Task requirements: Only the lines from the top of the data through the line containing "let known := b.chain.flight.any" should be duplicated, exactly as they appear.
*** Block opens ***
/-- R325: a frame of instant `t` carries a status telegram: at least PERIOD − 500 µs after the last one that did. -/
def psfDue (e : Env) (last : Option Nat) (t : Nat) : Bool := match last with
  | none => true
  | some p => decide ((1000000 * e.get SAFE_PSF_CFG_PERIOD : Int) - 500000 ≤ sdiff32 t p)

/-- The launch instant, TB1 ns, of the status telegram of instant `t`. -/
def psfLaunch (e : Env) (t : Nat) : Nat := (t + 1000 * e.get SAFE_PSF_OFFSET_OFFSET) % 2 ^ 32

/-- Among announced instants, in order, those that carry a status telegram. -/
def psfCarriers (e : Env) : Option Nat → List Nat → List Nat
  | _, [] => []
  | last, t :: l => if psfDue e last t then t :: psfCarriers e (some t) l else psfCarriers e last l

/-- The PSF status launch instants already announced and not yet placed, TB1 ns (R379): of the frame whose sweep has closed, and of
those in flight. -/
def psfAnnounced (e : Env) (b : Blk) : List Nat :=
  if b.holdup ∨ e.get SAFE_PSF_CID_STA = 0 then []
  else (psfCarriers e b.psf.lastT ((b.ledger.last.map Lat.t).toList ++ b.chain.flight.map Sweep.t)).map (psfLaunch e)

/-- R325: the status telegram of the frame with instant `t` (TB1 ns) is placed in both launch queues for T + PSF_OFFSET. It
needs the status connection, the power state NORMAL, and a frame that lies at least PERIOD − 500 µs after the last launched. -/
def psfStatusLaunch (t : Nat) (e : Env) (b : Blk) : Blk :=
  let known := b.chain.flight.any (fun s => s.t == t && s.lat.isSome) || (b.ledger.last.map Lat.t == some t)
  if ¬ b.running ∨ b.holdup ∨ e.get SAFE_PSF_CID_STA = 0 ∨ ¬ psfDue e b.psf.lastT t ∨ ¬ known then b else
  let launch := psfLaunch e t
  let time := (((e.clk.ns0 : Int) + sdiff32 launch e.clk.ns1) % 2 ^ 32).toNat
  let seq := b.get SAFE_PSF_SEQ_TX + 1
  let fr := fun port => psfFrame e b port seq time
  { (modPsf (fun p => { p with lastT := some t }) b).put SAFE_PSF_SEQ_TX seq with
    tim := { b.tim with qa := placePsf launch (fr 0) b.tim.qa, qb := placePsf launch (fr 1) b.tim.qb } }

/-! ### Command telegrams -/

def missFld (port : Nat) : Fld := if port = 0 then SAFE_PSF_CNT_MISSING_A else SAFE_PSF_CNT_MISSING_B

/-- R326: the skew window closes without a second copy: the other port's missing count, and PSF_COPY_MISSING. -/
def skewMissing (e : Env) (b : Blk) : Blk :=
  let other := 1 - b.psf.rxPort
  let b1 := (modPsf (fun p => { p with
    skewBy := none
    matchAt := if p.lostPort = some other then none else p.matchAt }) b).bump (missFld other)
  raise e SRC_PSF_COPY_MISSING 0 0 0 b1

def skewTimer (b : Blk) : Option Nat := if b.running then b.psf.skewBy else none

def netOkFld (port : Nat) : Fld := if port = 0 then SAFE_STA_NET_A_OK else SAFE_STA_NET_B_OK

/-- A port has delivered a valid copy. -/
def seenOn (e : Env) (port : Nat) (b : Blk) : Blk :=
  (modPsf (fun p => if port = 0 then { p with seenA := some e.now } else { p with seenB := some e.now }) b).put (netOkFld port) 1

/-- R326 step 5: a second copy within the window closes it; a copy that differs is no second copy and leaves it open. -/
def psfSecond (port : Nat) (msg : List Byte) (e : Env) (b : Blk) : Blk :=
  let p := b.psf
  if (p.skewBy.map (fun t => decide (e.now ≤ t))).getD false ∧ port ≠ p.rxPort then
    if msg = p.rxBytes then
      let skew := (e.now - p.rxAt) / 200
      let b2 := ((modPsf (fun p => { p with skewBy := none }) b).put SAFE_PSF_SKEW_LAST skew).put SAFE_PSF_SKEW_MAX (max (b.get SAFE_PSF_SKEW_MAX) skew)
      seenOn e port (modPsf (fun p => { p with
        matchAt := if p.lostPort = some port then some (p.matchAt.getD e.now) else p.matchAt }) b2)
    else raise e SRC_PSF_COMPARE 0 0 0 (b.bump SAFE_PSF_CNT_COMPARE)
  else b

/-- R311: the reset bit at 1 in the telegram right after one that carried 0. -/
def remoteReset (e : Env) (b : Blk) (seq : Nat) (bit : Bool) : Bool :=
  e.get SAFE_PSF_CFG_REMOTE_RESET == 1 && bit && b.psf.resetSeq == some ((seq + 2 ^ 32 - 1) % 2 ^ 32, false) && !b.holdup

/-- R326 step 6: a telegram is accepted: an open window closes, flags, watchdog and permit, a new window, and a remote reset. -/
def psfAccept (port : Nat) (msg : List Byte) (seq flags : Nat) (e : Env) (b : Blk) : Blk :=
  let b1 := if b.psf.skewBy.isSome then skewMissing e b else b
  let had := b.get SAFE_PSF_RX_FLAGS % 2 = 1 ∨ b.psf.rxSeq = none
  let reset := remoteReset e b seq (bitOf flags 1)
  let b2 := modPsf (fun p => { p with
    rxSeq := some seq, rxBytes := msg, rxPort := port, rxAt := e.now
    skewBy := some (e.now + us (e.get SAFE_PSF_TIME_SKEW))
    wdBy := some (e.now + ms (e.get SAFE_PSF_TIME_T_SF)), wdStartBy := none
    resetSeq := some (seq, bitOf flags 1) }) b1
  let b3 := (((b2.put SAFE_PSF_RX_FLAGS flags).put SAFE_PSF_SEQ_RX seq).put SAFE_STA_WD_EXPIRED 0).put SAFE_STA_PERMIT (flags % 2)
  let b4 := endExc e SRC_PSF_TIMEOUT 0 (seenOn e port b3)
  let b5 := if had ∧ flags % 2 = 0 then permitWithdrawn e b4 else b4
  if reset then edgeReset true e b5 else b5

/-- R326, steps 1 to 6, for a PSF message. -/
def psfMessage (port : Nat) (m : List Byte) (e : Env) (b : Blk) : Blk :=
  let hd := decide (28 ≤ m.length) && m.take 4 == [2#8, 1#8, 2#8, 0#8] && leVal (slice m 18 2) == 4
  let flags := leVal (slice m 20 2)
  if ¬ hd ∨ 4 ≤ flags ∨ leVal (slice m 22 2) ≠ 0 then b.bump SAFE_PSF_CNT_DISCARDED
  else
    let cid := leVal (slice m 4 4)
    if e.get SAFE_PSF_CID_CMD = 0 ∨ cid ≠ e.get SAFE_PSF_CID_CMD then b
    else if leVal (slice m 24 4) ≠ scrc cid (m.take 24) then b.bump SAFE_PSF_CNT_DISCARDED
    else
      let seq := leVal (slice m 8 4)
      match b.psf.rxSeq with
      | none => psfAccept port (m.take 28) seq flags e b
      | some last =>
        let d := (seq + 2 ^ 32 - last) % 2 ^ 32
        if 1 ≤ d ∧ d < 2 ^ 31 then psfAccept port (m.take 28) seq flags e b
        else if d = 0 then psfSecond port (m.take 28) e b
        else raise e SRC_PSF_SEQ 0 0 0 b

/-- R395, R326: a received frame of class 2. Frames not for the port's address are discarded. -/
def psfCommand (port : Nat) (frame : List Byte) (e : Env) (b : Blk) : Blk :=
  if ¬ b.running ∨ b.holdup ∨ b.get (PORT_LINK_UP port) = 0 then b else
  match ethParse frame with
  | none => b.bump (PORT_RX_ERR_HIGH port)
  | some f =>
    if f.etype = 0x88B5 ∧ f.dst = portMac b port ∧ f.body.take 1 = [2#8] then
      psfMessage port f.body e (b.bump (PORT_RX_CLASS_HIGH port))
    else b.bump (PORT_RX_OTHER_HIGH port)

/-! ### Watchdog and nets -/

/-- The watchdog's timers run outside HOLDUP only (R330). -/
def wdTimer (b : Blk) : Option Nat := if b.running && !b.holdup then b.psf.wdBy else none
def wdStartTimer (b : Blk) : Option Nat := if b.running && !b.holdup then b.psf.wdStartBy else none

/-- R328: the watchdog expires. -/
def psfWatchdogExpiry (e : Env) (b : Blk) : Blk :=
  let b1 := (((modPsf (fun p => { p with wdBy := none }) b).put SAFE_STA_WD_EXPIRED 1).put SAFE_STA_PERMIT 0)
  judge e true SRC_PSF_TIMEOUT 0 0 0 0 ((b1.put SAFE_STA_NET_A_OK 0).put SAFE_STA_NET_B_OK 0)

/-- R330: 3 s without an accepted telegram: the watchdog starts. -/
def watchdogStart (e : Env) (b : Blk) : Blk :=
  modPsf (fun p => { p with wdStartBy := none, wdBy := some (p.wdBy.getD (e.now + ms (e.get SAFE_PSF_TIME_T_SF))) }) b

/-- R330: the watchdog waits for its first telegram, at the end of a boot and on return to NORMAL; both nets count as seen now. A
command connection of 0 disables the direction and with it the 3 s start (R320; DEDUCED, log entry 93). -/
def psfRestart (e : Env) (b : Blk) : Blk :=
  modPsf (fun p => { p with
    wdBy := none
    wdStartBy := if e.get SAFE_PSF_CID_CMD = 0 then none else some (e.now + sec 3)
    seenA := some e.now, seenB := some e.now }) b

/-- R327: a port has delivered no valid copy for the watchdog time while the other delivers. -/
def psfSingleNet (port : Nat) (e : Env) (b : Blk) : Blk :=
  let t := ms (e.get SAFE_PSF_TIME_T_SF)
  let late := fun (x : Option Nat) => (x.map (fun s => decide (s + t ≤ e.now))).getD true
  let (own, other) := if port = 0 then (b.psf.seenA, b.psf.seenB) else (b.psf.seenB, b.psf.seenA)
  if b.running ∧ ¬ b.holdup ∧ port < 2 ∧ late own ∧ ¬ late other ∧ b.psf.lostPort = none then
    judge e true SRC_PSF_SINGLE_NET 0 0 0 0
      (((modPsf (fun p => { p with lostPort := some port, singleAt := some e.now, matchAt := none }) b).put
        SAFE_STA_SINGLE_NET 1).put (netOkFld port) 0)
  else b

/-- R327: the single-net time reaches T_single; it does not run in HOLDUP (R330). -/
def singleTimer (e : Env) (b : Blk) : Option Nat :=
  if b.running && !b.holdup then b.psf.singleAt.map (fun t => t + sec (3600 * e.get SAFE_PSF_SINGLE_T_SINGLE)) else none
*** Block closes ***
Exercise answer:
/-- R325: a frame of instant `t` carries a status telegram: at least PERIOD − 500 µs after the last one that did. -/
def psfDue (e : Env) (last : Option Nat) (t : Nat) : Bool := match last with
  | none => true
  | some p => decide ((1000000 * e.get SAFE_PSF_CFG_PERIOD : Int) - 500000 ≤ sdiff32 t p)

/-- The launch instant, TB1 ns, of the status telegram of instant `t`. -/
def psfLaunch (e : Env) (t : Nat) : Nat := (t + 1000 * e.get SAFE_PSF_OFFSET_OFFSET) % 2 ^ 32

/-- Among announced instants, in order, those that carry a status telegram. -/
def psfCarriers (e : Env) : Option Nat → List Nat → List Nat
  | _, [] => []
  | last, t :: l => if psfDue e last t then t :: psfCarriers e (some t) l else psfCarriers e last l

/-- The PSF status launch instants already announced and not yet placed, TB1 ns (R379): of the frame whose sweep has closed, and of
those in flight. -/
def psfAnnounced (e : Env) (b : Blk) : List Nat :=
  if b.holdup ∨ e.get SAFE_PSF_CID_STA = 0 then []
  else (psfCarriers e b.psf.lastT ((b.ledger.last.map Lat.t).toList ++ b.chain.flight.map Sweep.t)).map (psfLaunch e)

/-- R325: the status telegram of the frame with instant `t` (TB1 ns) is placed in both launch queues for T + PSF_OFFSET. It
needs the status connection, the power state NORMAL, and a frame that lies at least PERIOD − 500 µs after the last launched. -/
def psfStatusLaunch (t : Nat) (e : Env) (b : Blk) : Blk :=
  let known := b.chain.flight.any (fun s => s.t == t && s.lat.isSome) || (b.ledger.last.map Lat.t == some t)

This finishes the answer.